Exercise brief:
After finding the line containing "def treeSign (i" below, please output that line and each following one through the line containing "def deviceDigest : List", exactly as written.

--- Stored data Enclosed Below ---

/-- The 56-byte public key of identity tree i (R395). -/
def treePublic (i : Nat) : List Byte := lmsPublic 7 15 otsW4 (treeId i) (treeSeed i)

/-- A signature by leaf q of identity tree i; its randomizer of 32 bytes is free. -/
def treeSign (i q : Nat) (msg : List Byte) : List Byte := lmsSign 7 15 otsW4 (treeId i) (treeSeed i) q ((List.range 32).map (Config.lmotsRandom i q)) msg

/-- SHA-256 of the public key of identity tree 0, which a token names (R398). -/
def deviceDigest : List Byte := sha256 (treePublic 0)

/-- Words of a byte string's first 8 bytes: an entry's DATA2 (R416). -/
def digestWord (d : List Byte) : W64 := w64 (ofLe (d.take 8))

/-! ### Firmware banks (R391, R392) -/

/-- The conditions of R391 on an image of a component, as a status: 0, AUTH_FAILED for its signature, CHECK_FAILED for any other. -/
def Flash.imageStatus (f : Flash) (comp : Nat) (bs : List Byte) : Nat :=
  let len := imageField bs 12 4
  if bs.length ≠ 64 + len + hssLen then 0x20
  else if !hssVerify vendorRootKey (bs.drop (64 + len)) (bs.take (64 + len)) then 0x21
  else if imageField bs 0 4 ≠ 0x4657544D ∨ imageField bs 4 1 ≠ comp ∨ imageField bs 8 2 < f.floor.get 0 comp
      ∨ (bs.drop 16).take 32 ≠ sha256 ((bs.drop 64).take len) then 0x20
  else 0

/-- The image in a bank is valid (R391); of one as shipped VERSION alone is checked (DESIGN CHOICE: notes/assumptions/88). -/
def Flash.bankOk (f : Flash) (comp bank : Nat) : Bool :=
  if f.written comp bank then f.imageStatus comp (f.imageOf comp bank) == 0
  else decide (f.floor.get 0 comp ≤ f.versionOf comp bank)

def State.updFlash (s : State) (g : Flash → Flash) : State := s.updBoard fun b => { b with flash := g b.flash }

/-- The bank of a component that boot accepts: the active one, else the other (R392). -/
def State.bootBank (s : State) (comp die : Nat) : Option Nat :=
  let a := s.activeBank comp die
  if s.board.flash.fails then none
  else if s.board.flash.bankOk comp a then some a else if s.board.flash.bankOk comp (1 - a) then some (1 - a) else none

/-- Boot looks for a component's bank in boot flash; a read that fails is recorded (R392, R409). -/
def State.bootFind (s : State) (comp die : Nat) : Option Nat × State :=
  (s.bootBank comp die, if s.board.flash.fails then s.flashFault else s)

/-- A component runs with what a bank holds (R378, R385). -/
def State.runBank (s : State) (comp die bank : Nat) : State :=
  s.updBoard fun b => { b with runVersion := b.runVersion.set 0 (activeKey comp die) (b.flash.versionOf comp bank) }

/-- FW_STAGE (R392): the image is checked and stored in the inactive bank. -/
def State.fwStage (s : State) (p : Packet) : Nat × List W64 × State :=
  let comp := p.w 2 % 16
  let (bs, e, s) := s.unitRead 4 (p.w 0) (p.w 1)
  if e != .none then (0x40, [], s)
  else match s.board.flash.imageStatus comp bs with
    | 0 =>
      if s.board.flash.fails then (0x40, [], s.flashFault)
      else
        let bank := 1 - s.activeBank comp 0
        let s := s.updFlash fun x => { x with image := x.image.set [] (bankKey comp bank) bs }
        (0, [w64 (imageField bs 8 2)], s.updBoard fun b => { b with staged := b.staged.set 0 comp (bank + 1) })
    | st => (st, [], s)

/-- FW_STAGE starts (R378). -/
def execFwStage (u : Fin 5) (s : State) : Host.Outcome State Fault Refusal :=
  opPark u 0x30 (fun p s => (if 3 < p.w 2 % 16 then 5 else 0, p.waiting 0, s)) s

/-- The bank that FW_ACTIVATE names: the other bank for PREVIOUS, else the staged one where it is not active yet. -/
def State.activateBank (s : State) (comp die : Nat) (previous : Bool) : Option Nat :=
  let act := s.activeBank comp die
  if previous then some (1 - act)
  else if s.board.staged.get 0 comp = 1 - act + 1 then some (1 - act) else none

/-- FW_ACTIVATE starts: WRONG_STATE when nothing is staged (R378). -/
def execFwActivate (u : Fin 5) (s : State) : Host.Outcome State Fault Refusal :=
  opPark u 0x31 (fun p s =>
    let comp := p.w 0 % 16
    (if 3 < comp then 5 else if (s.activateBank comp u ((p.w 0).testBit 4)).isNone then 0x11 else 0, p.waiting 0, s)) s

/-- The controller reads its directory again with its indices kept (R386), and takes packets and replies where that gives it a reply
ring (R364): the one it serves, where a new CMDDIR waits for its
replies (R366). -/
def State.rereadDir (s : State) (u : Nat) : State :=
  let (bs, e, s) := s.unitRead u ((s.punit u).dir + 64 * u) 64
  let w := fun i => if e == .none then ofLe ((bs.drop (8 * i)).take 8) else 0
  let q := s.punit u
  let keep := fun (r : Nat) =>
    let x := dirRing (w (2 * r)) (w (2 * r + 1))
    let old := q.ring r
    { old with present := x.present, base := x.base, log2 := x.log2 }
  let rep := dirRing (w 6) (w 7)
  if q.ready then
    s.setPunit u { q with
      rings := [0, 1, 2].foldl (fun m r => m.set {} r (keep r)) [], replyPresent := rep.present, replyBase := rep.base
      replyLog2 := rep.log2, ready := rep.present }
  else s

/-- Load a die controller's firmware and start it at M (R383, R386). -/
def State.loadController (s : State) (d : Nat) (body : List Byte) : State :=
  s.updCore (592 + d) (fun c => { c with ctlBody := body, ctlMem := [] }) |>.startCtl (592 + d)

/-- DRAM that a boundary scan has lost is zeroed as at boot (R404). -/
def State.zeroAgain (s : State) (d : Nat) : State :=
  if (s.die d).zeroed then s else (s.dramLost d).updDie d fun x => { x with zeroed := x.trained }

/-- CQAGE.r.LIMIT as the configuration blob gives it (R374, R375). -/
def State.blobLimits (s : State) (u : Nat) : State :=
  s.updPunit u fun p => { p with ageLimit := [0, 1, 2].foldl (fun m r =>
    m.set 0x10000 r ((Config.blobAgeLimit s.board.blob r).getD 0x10000 % 2 ^ 20)) [] }

/-- The domain of a die at which its power-up sequence stops: die core, DDR PHY or strait SerDes (R426, R430). -/
def State.resumeStop (s : State) (d : Nat) : Option Nat := [12 * d + 9, 12 * d + 10, 12 * d + 11].find? fun n => s.board.failsNext.get false n

/-- A domain that the exit of a die from P3 switches on fails (R426). -/
def State.resumeFails (s : State) (d : Nat) : Bool :=
  (s.resumeStop d).isSome || (s.die d).activePos.any fun p => s.board.failsNext.get false (12 * d + p)

/-- Exit from P3: the causeways train, DRAM leaves self-refresh, the active atolls power up, the service core loads the controller's
firmware again, and a DRAINED die becomes LOADED. A directory read that waited is made, and deferred debug requests run (R366, R383,
R402, R404, R406). The sequence stops at a domain of the die that fails (R430). -/
def State.dieResume (s : State) (d : Nat) : State :=
  match s.resumeStop d with
  | some n => ((s.takeFail n).2.regulatorEntry (some n)).2
  | none =>
  let s := (s.dieDomains d).zeroAgain d
  let s := s.updDie d fun x => { x with retain := false, taskState := if x.taskState = 3 then 1 else x.taskState }
  let s := (s.blobLimits d).startAtolls d
  let s := match s.bootFind 0 d with
    | (none, s) => s
    | (some b, s) =>
      ((s.runBank 0 d b).updDie d fun x => { x with ctlRunning := true }).loadController d (s.board.flash.bodyOf 0 b)
  (s.tryDir d).runDeferredDie d

/-- FW_ACTIVATE (R386, R392, R393). -/
def State.fwActivate (s : State) (u : Nat) (p : Packet) : Nat × List W64 × State :=
  let comp := p.w 0 % 16
  match s.activateBank comp u ((p.w 0).testBit 4) with
  | none => (0x11, [], s)
  | some bank =>
    let f := s.board.flash
    if f.fails then (0x40, [], s.flashFault)
    else if !f.bankOk comp bank then (0x20, [], s)
    else
      let v := f.versionOf comp bank
      let dig := f.digestOf comp bank
      let s := s.updFlash fun x => { x with
        floor := x.floor.set 0 comp (max (x.floor.get 0 comp) (f.minverOf comp bank)), active := x.active.set 0 (activeKey comp u) bank }
      let s := s.extend 6 (if comp = 0 then 0 else 1) (if comp = 0 then u else comp) v dig
      let s := s.detect 4 { code := 0x0704, sev := 0, loc := comp, data0 := w64 comp, data1 := w64 v, data2 := digestWord dig }
      (0, [w64 v], if comp = 0 then ((s.runBank 0 u bank).loadController u (f.bodyOf comp bank)).rereadDir u
        else s)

--- End of Enclosed Stored data ---

Written solution:
def treeSign (i q : Nat) (msg : List Byte) : List Byte := lmsSign 7 15 otsW4 (treeId i) (treeSeed i) q ((List.range 32).map (Config.lmotsRandom i q)) msg

/-- SHA-256 of the public key of identity tree 0, which a token names (R398). -/
def deviceDigest : List Byte := sha256 (treePublic 0)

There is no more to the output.